Если мы понимаем, что это «присутствие» — которое и есть особый род «понимания«, осуществляемого терапевтом (о чем я пытался говорить пару лет назад, выступая на международной конференции по психотерапии, организованной нашим сегодняшним председателем) — если это «присутствие» терапевта в ситуации и должно, по сути дела, позволять другому — пациенту — проходить в ту самую точку его уже незаместимого присутствия, в точку свободы, в которой и становится возможным то, что можно назвать поступком — а поступок есть феномен свободы.

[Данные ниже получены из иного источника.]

-- ==== Sys2Proof/Proofs/Restore.lean ====
section
/-! PROOF. The cold restore (R29, R292, R308, R361, R362, R364, R572 to R574): the drives found, the assembly of the recorded set, step 6,
memory active, first-time initialisation, and obligation O49. -/
namespace Sys2Proof.Proofs.Restore
open Sys2Proof Sys2Proof.Machine Sys2Proof.Laws Sys2Proof.Laws.Appends Sys2Proof.Laws.Content Sys2Proof.Proofs.Regions

variable {s : State} {ds : List DriveReport} {id : Word} {n : Nat} {r : Region}

/-! ### The drives found (R572) -/

/-- Usable drives of one set. -/
def OfSet (ds : List DriveReport) (id : Word) : Prop := ∀ d ∈ ds, usable d = true ∧ d.blank = false ∧ d.setId = id

/-- Usable drives without content. -/
def AllBlank (ds : List DriveReport) : Prop := ∀ d ∈ ds, usable d = true ∧ d.blank = true

theorem setDrives_ofSet (h : OfSet ds id) : setDrives ds id = ds := by
  refine List.filter_eq_self.mpr fun d hd => ?_
  obtain ⟨hu, hb, hid⟩ := h d hd
  simp [hu, hb, hid]

theorem blankDrives_allBlank (h : AllBlank ds) : blankDrives ds = ds := by
  refine List.filter_eq_self.mpr fun d hd => ?_
  obtain ⟨hu, hb⟩ := h d hd
  simp [hu, hb]

/-- Blank drives belong to no set. -/
theorem setIds_allBlank (h : AllBlank ds) : setIds ds = [] := by
  have hnone : (ds.filter fun d => usable d && ! d.blank) = [] := List.filter_eq_nil_iff.mpr fun d hd => by simp [(h d hd).2]
  unfold setIds
  rw [hnone]
  rfl

/-- Drives that are blank or of the set in use give no notice (R266, R308). -/
theorem driveNotices_quiet (h : ∀ d ∈ ds, usable d = true ∧ (d.blank = true ∨ d.setId = id)) : s.driveNotices ds id = s := by
  unfold State.driveNotices
  induction ds with
  | nil => rfl
  | cons d ds ih =>
    obtain ⟨hu, hb⟩ := h d List.mem_cons_self
    have hfirst : (! d.blank && decide (d.setId ≠ id)) = false := by rcases hb with hb | hb <;> simp [hb]
    rw [List.foldl_cons]
    simp only [hu, hfirst, Bool.not_true, Bool.false_eq_true, if_false]
    exact ih fun x hx => h x (List.mem_cons_of_mem _ hx)

theorem driveNotices_ofSet (h : OfSet ds id) : s.driveNotices ds id = s :=
  driveNotices_quiet fun d hd => ⟨(h d hd).1, .inr (h d hd).2.2⟩

theorem driveNotices_allBlank (h : AllBlank ds) : s.driveNotices ds id = s :=
  driveNotices_quiet fun d hd => ⟨(h d hd).1, .inl (h d hd).2⟩

/-- Seven blank drives under the BEAM_INIT strap are due for first-time initialisation (R572). -/
theorem initDue_allBlank (h : AllBlank ds) (h7 : 7 ≤ ds.length) (hi : s.glb.straps.beamInit = true) : s.initDue ds = true := by
  unfold State.initDue
  rw [hi, setIds_allBlank h, blankDrives_allBlank h]
  simpa using h7

/-! ### Assembly (R308) -/

/-- The device restores and has no beam yet, nor does it wait for drives. -/
structure Seeking (s : State) : Prop where
  st : s.vlt.st = .restore
  active : s.vlt.active = false
  beam : s.beam.setId = 0
  waiting : s.beam.waiting = false
  steward : s.glb.steward = true

theorem Seeking.beamless (h : Seeking s) : s.beamless = true := by
  simp [State.beamless, h.st, h.active, h.beam, h.steward]

theorem beamless_of_set (h : s.beam.setId ≠ 0) : s.beamless = false := by
  simp [State.beamless, show s.beam.setId ≠ 0#64 from h]

/-- Without a beam, assembly goes on with the drives found. -/
theorem beamAssemble_assembles (hon : s.on = true) (h : Seeking s) (ds : List DriveReport) :
    Yields (.beamAssemble ds) s (s.hush.assemble ds) := by
  refine yields_of hon (show exec _ s = execBeamAssemble ds s from rfl) ?_
  have hguard : (s.beamless && ! s.beam.waiting) = true := by simp [h.beamless, h.waiting]
  exact congrArg (fun b => s.hush.when b _) hguard

/-- With a beam, while waiting for drives, and without the steward, it does nothing. -/
theorem beamAssemble_idle (hon : s.on = true) (ds : List DriveReport)
    (h : s.beam.setId ≠ 0 ∨ s.beam.waiting = true ∨ s.glb.steward = false) : Yields (.beamAssemble ds) s s.hush := by
  refine yields_of hon (show exec _ s = execBeamAssemble ds s from rfl) ?_
  have hguard : (s.beamless && ! s.beam.waiting) = false := by
    rcases h with h | h | h
    · simp [beamless_of_set h]
    · simp [h]
    · simp [State.beamless, h]
  exact congrArg (fun b => s.hush.when b _) hguard

/-- Drives of the recorded set are assembled where 7 slots are there under the device's own wrap, else the device waits (R308, R572). -/
theorem assemble_recorded (hid : s.boot.setId = id) (h0 : id ≠ 0) (hne : ds ≠ []) (h : OfSet ds id) :
    s.assemble ds = if 7 ≤ (s.setSlots ds id).length && s.sec.wrap.ours then s.assembleSet ds id
      else s.incomplete (s.setSlots ds id).length := by
  have hrel : s.released ds = false := by
    simp [State.released, hid, setDrives_ofSet h, hne]
  unfold State.assemble State.choose
  simp only [hrel, hid, Bool.false_eq_true, if_false, ne_eq, h0, not_false_eq_true, if_true, driveNotices_ofSet h]

/-- Waiting for drives posts a notice with the slots present (R308). -/
theorem incomplete_eq (s : State) (n : Nat) : ∃ t p hs o, s.incomplete n = { s with
    out := o, heads := hs, tap := t, pmc := p, beam := { s.beam with waiting := true }
    flt := s.flt.enter (Note.words ⟨2, 0x1D, n, none⟩) } := by
  obtain ⟨t, p, hs, o, h⟩ := note_cases s ⟨2, 0x1D, n, none⟩
  refine ⟨t, p, hs, o, ?_⟩
  unfold State.incomplete
  rw [h]

/-- An entry of the restored table before it is checked (R29). -/
def restoredEntry (r : Region) : Region :=
  { r with active := false, err := 0, wasInForce := r.active || r.wasInForce, aliasBroken := false }

/-- Assembling a set whose newest commit record covers every segment in use takes the beam, the table, the map's directory and the keys
from that record (R292, R308, R361). -/
theorem assembleSet_eq {c : Commit} (hc : s.selectCommit id = some c) (hseg : ∀ e ∈ s.beam.segs, e.2.st = .free ∨ e.2.seq < c.seqNext) :
    ∃ o g sw tk rg se ps sec vlt, s.assembleSet ds id = { s with
        out := o, sec := sec, vlt := vlt
        beam := s.beam.assembled ds id (s.setSlots ds id) c
        regions := c.regions.mapVals {} fun _ => restoredEntry
        map := { s.map with units := c.base.directory, gens := g, swatches := sw, takes := tk }
        slv := { s.slv with rgns := rg, session := se, peerSet := ps } }
      ∧ sec.bkek = some s.sec.wrap.bkek ∧ sec.salts = s.sec.wrap.salts ∧ vlt.active = s.vlt.active := by
  have hlost : (s.beam.segs.any fun e => decide (e.2.st ≠ .free) && decide (c.seqNext ≤ e.2.seq)) = false := by
    refine List.any_eq_false.mpr fun e he => ?_
    rcases hseg e he with h | h <;> simp [h]
  unfold State.assembleSet
  simp only [hc, Option.getD_some, hlost, Bool.false_eq_true, if_false]
  obtain ⟨o, ho⟩ := ups _ up_eq (s.setSlots ds id) _
  exact ⟨o, _, _, _, _, _, _, _, _, ho, rfl, rfl, rfl⟩

/-- With SET_RELEASE strapped and no drive of the recorded set, the record is cleared, and without drives the device waits (R573). -/
theorem assemble_releases (hset : s.glb.straps.setRelease = true) (h0 : s.boot.setId ≠ 0) :
    (s.assemble []).boot = { s.boot.keep 0 with setId := 0 } ∧ (s.assemble []).beam.waiting = true
      ∧ (s.assemble []).beam.setId = s.beam.setId := by
  have hrel : s.released [] = true := by simp [State.released, hset, show s.boot.setId ≠ 0#64 from h0, setDrives]
  have hdue : ∀ t : State, t.initDue [] = false := fun t => by simp [State.initDue, setIds, blankDrives]
  obtain ⟨t, ht⟩ : ∃ t : State, t = { s with boot := { s.boot.keep 0 with setId := 0 } } := ⟨_, rfl⟩
  have h : s.assemble [] = { t.incomplete 0 with beam := { (t.incomplete 0).beam with found := [] } } := by
    unfold State.assemble
    rw [hrel, if_pos rfl, ← ht]
    unfold State.choose
    have ht0 : t.boot.setId = 0 := by rw [ht]
    simp [ht0, hdue, setIds, State.driveNotices]
  obtain ⟨_, _, _, _, hi⟩ := incomplete_eq t 0
  rw [h, hi, ht]
  exact ⟨rfl, rfl, rfl⟩

/-- Blank drives that are due for initialisation are noted (R572). -/
theorem assemble_blank (h0 : s.boot.setId = 0) (hi : s.glb.straps.beamInit = true) (h7 : 7 ≤ ds.length) (h : AllBlank ds) :
    s.assemble ds = { s with beam := { s.beam with found := ds } } := by
  have hrel : s.released ds = false := by simp [State.released, h0]
  unfold State.assemble State.choose
  simp [hrel, h0, initDue_allBlank h h7 hi, driveNotices_allBlank h]

/-! ### First-time initialisation (R574) -/

/-- Writing the root pages writes the log alone. -/
theorem writeRoots_logged (s : State) : Logged s s.writeRoots := by
  obtain ⟨pc, pw, au, o, rd, ou, sg, bf, rc, sn, dl, h⟩ :=
    (Logged.fold (fun (s : State) i => s.appendMap none 2 i) (fun s i => logged_map s none 2 i) (List.range s.beam.rootCount) s).trans
      (logged_stripe _ 3)
  unfold State.writeRoots
  dsimp only
  rw [h]
  exact ⟨pc, pw, au, o, rd, [], sg, bf, _, sn, dl, rfl⟩

/-- What initialisation leaves (R574): memory is active on a new set under new keys, with commit record 1 in force and no region, swatch
or salt in it. -/
structure Initialised (s u : State) : Prop where
  active : u.vlt.active = true
  st : u.vlt.st = if s.vlt.braceOn then .brace else .run
  setId : u.beam.setId ≠ 0
  recorded : u.boot.setId = u.beam.setId
  sbgen : u.beam.sbgen = 2
  cseq : u.beam.cseq = 1
  seqNext : u.beam.seqNext = 2
  boot : u.beam.commit = u.boot.commit
  commit : ∃ c, u.beam.commit = some c ∧ c.cseq = 1 ∧ c.kind = .checkpoint ∧ c.seqNext = 2 ∧ c.regions = [] ∧ c.gens = [] ∧ c.swatches = []
  salts : u.sec.salts = []
  bkek : u.sec.bkek = some u.sec.wrap.bkek
  custodian : u.sec.wrap.custodian = s.boot.custodian
  ours : u.sec.wrap.ours = true
  regions : u.regions = s.regions

theorem initBeam_initialised (ho : s.vlt.outcome ≠ 2) (hh : s.vlt.held = []) : Initialised s (s.initBeam ds) := by
  unfold State.initBeam
  dsimp only
  generalize (setIds ds).flatMap (setDrives ds) ++ blankDrives ds = use
  obtain ⟨b, o, hfmt, hid, hgen⟩ := fmt s.draw.2.draw.2 use (drawnSet s.draw.1)
  obtain ⟨pc, pw, au, o', rd, ou, sg, bf, rc, sn, dl, hroots⟩ := writeRoots_logged (s.draw.2.draw.2.formatted use (drawnSet s.draw.1))
  rw [hroots, hfmt, active_eq (by exact ho) (by exact hh)]
  have hset : b.setId ≠ 0 := by rw [hid]; exact drawn _
  exact ⟨rfl, rfl, hset, hid.symm, hgen, rfl, rfl, rfl, ⟨_, rfl, rfl, rfl, rfl, rfl, rfl, rfl⟩, rfl, rfl, rfl, rfl, rfl⟩

/-- Initialisation with the drives that were found due for it. -/
theorem firstTimeInit_yields (hon : s.on = true) (hs : Seeking s) (h0 : s.boot.setId = 0) (hdue : s.initDue ds = true)
    (hf : s.beam.found = [] ∨ s.beam.found = ds) : Yields (.firstTimeInit ds) s (s.hush.initBeam ds) := by
  refine yields_of hon (show exec _ s = execFirstTimeInit ds s from rfl) ?_
  have hguard : (s.beamless && ! s.beam.waiting && decide (s.boot.setId = 0) && s.initDue ds
      && (s.beam.found.isEmpty || decide (s.beam.found = ds))) = true := by
    rcases hf with hf | hf <;> simp [hs.beamless, hs.waiting, h0, hdue, hf]
  exact congrArg (fun b => s.hush.when b _) hguard

/-- With a beam, while waiting, with a recorded set, or without the strap there is no initialisation. -/
theorem firstTimeInit_idle (hon : s.on = true) (ds : List DriveReport)
    (h : s.beam.setId ≠ 0 ∨ s.beam.waiting = true ∨ s.boot.setId ≠ 0 ∨ s.glb.straps.beamInit = false) :
    Yields (.firstTimeInit ds) s s.hush := by
  refine yields_of hon (show exec _ s = execFirstTimeInit ds s from rfl) ?_
  have hguard : (s.beamless && ! s.beam.waiting && decide (s.boot.setId = 0) && s.initDue ds
      && (s.beam.found.isEmpty || decide (s.beam.found = ds))) = false := by
    rcases h with h | h | h | h
    · simp [beamless_of_set h]
    · simp [h]
    · simp [show s.boot.setId ≠ 0#64 from h]
    · simp [State.initDue, h]
  exact congrArg (fun b => s.hush.when b _) hguard

/-! ### Step 6 (R29, R361, R364) -/

/-- Step 6 is over. -/
def sixDone (s : State) : State := { s with vlt := { s.vlt with step6 := true } }

/-- Where no listed delta, scratch window or swatch is to be restored, step 6 merges the spilled lines of the commit record and then
checks the restored entries. -/
theorem stepSix_merges_checks {c : Commit} {t u : State} (hd : s.loggedDeltas s.beam.deltaSegs s.beam.seqNext = [])
    (hc : s.beam.commit = some c) (ht : c.spills.foldl (fun (s : State) x => s.applySpill x) s = t)
    (hwin : ∀ e ∈ t.regions, e.2.window ≠ 2) (hu : (restoreOrder t.regions).foldl (fun (s : State) n => s.checkNew n (s.region n)) t = u)
    (hsw : u.map.swatches = []) : s.stepSix = sixDone u := by
  rw [six_eq hd hc]
  dsimp only
  rw [ht, keeps_nil hwin, hu, volatile_nil hsw]
  rfl

/-- A spilled line goes over its page's line where its unit is DURABLE and loaded and the page is in T1 (R364). -/
theorem applyLine_t1 {line f : Nat} (d : Line) (m : Mask) (hb : (s.unit (line / 64 / 512)).bdur = true)
    (hl : (s.unit (line / 64 / 512)).dstate ≠ .unloaded) (hp : (s.page (line / 64)).place = .t1 f) :
    s.applyLine line d m false = s.setCell f (line % 64) ((s.cell f (line % 64)).put d m false) := by
  unfold State.applyLine
  simp [hb, hl, hp]

/-- A restored entry alone in its table is the one that is checked. -/
theorem restoreOrder_single (hv : r.valid = true) (hf : r.wasInForce = true) (hm : r.mapped = true) : restoreOrder [(n, r)] = [n] := by
  simp [restoreOrder, hv, hf, (mapped_window hm).2]

/-- A restored entry that passes its check is ACTIVE again, and INIT does not act (R29). -/
theorem checkNew_restores (hc : s.regionCheck n none r = 0) (hf : r.wasInForce = true) (hm : r.mapped = true) :
    s.checkNew n r = s.modRegion n fun _ => inForce r := by
  obtain ⟨h2, h3⟩ := mapped_window hm
  unfold State.checkNew State.activate
  simp [hc, hf, h2, h3, State.dropAliasLines]
  rfl

/-- The one entry of a table, replaced. -/
theorem modRegion_single {x : Region} (hreg : s.regions = [(n, r)]) (hx : x ≠ {}) :
    (s.modRegion n fun _ => x) = { s with regions := [(n, x)] } := by
  have hset : Tbl.set ({} : Region) [(n, r)] n x = [(n, x)] := by
    unfold Tbl.set Tbl.keep
    rw [if_neg (Nat.lt_irrefl n), if_pos rfl, if_neg hx]
  unfold State.modRegion
  rw [hreg, hset]

theorem region_single (hreg : s.regions = [(n, r)]) : s.region n = r := by
  unfold State.region
  rw [hreg]
  simp [Tbl.get]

И если мы понимаем, что реальность поступка и есть для терапевта та действительная, или даже — последняя и единственная реальность в рамках психотерапии, на события в плане которой терапия казалось бы и должна быть ориентирована, «нацелены» усилия терапевта,— события, которые, быть может, единственно только и имеют действительный и «оправдывающий» все остальное смысл.

И если мы понимаем, наконец, что реальность эта — «виртуальная» реальность. Не в том, правда, смысле, который этому слову чаще всего придают сегодня, но, опять же, в исходном и собственно методологическом смысле, который это слово получило в свое время в современной физике. А там оно было введено для того, чтобы зафиксировать особый, неклассический характер ряда феноменов, которые не допускали представления их как налично существующих (вне зависимости от «природы» этого существования), т.е. как существующих до, вне и независимо от тех актов «исследования«, внутри, через и только «на время» выполнения которых эти феномены впервые только и устанавливаются в своем присутствии. Нельзя не заметить, правда, что само понятие ис­следования«, как раз предполагающее (на что указывает корень этого слова) присутствие в качестве наличного — до и независимо от акта исследования — некоего «следа» изучаемого, что самое это понятие становится при этом не вполне уже адекватным и приемлемым в прежнем и буквальном содержании. Про «виртуальные» феномены, стало быть, можно было бы сказать — парадоксальными и, на первый взгляд, даже грамматически «неправильными», но в действительности безупречными в языковом отношении и невероятно точными — словами Мераба Константиновича, что они, эти феномены, в каком-то смысле, никогда «не были, не есть и не будут» — как наличное, как «вещь».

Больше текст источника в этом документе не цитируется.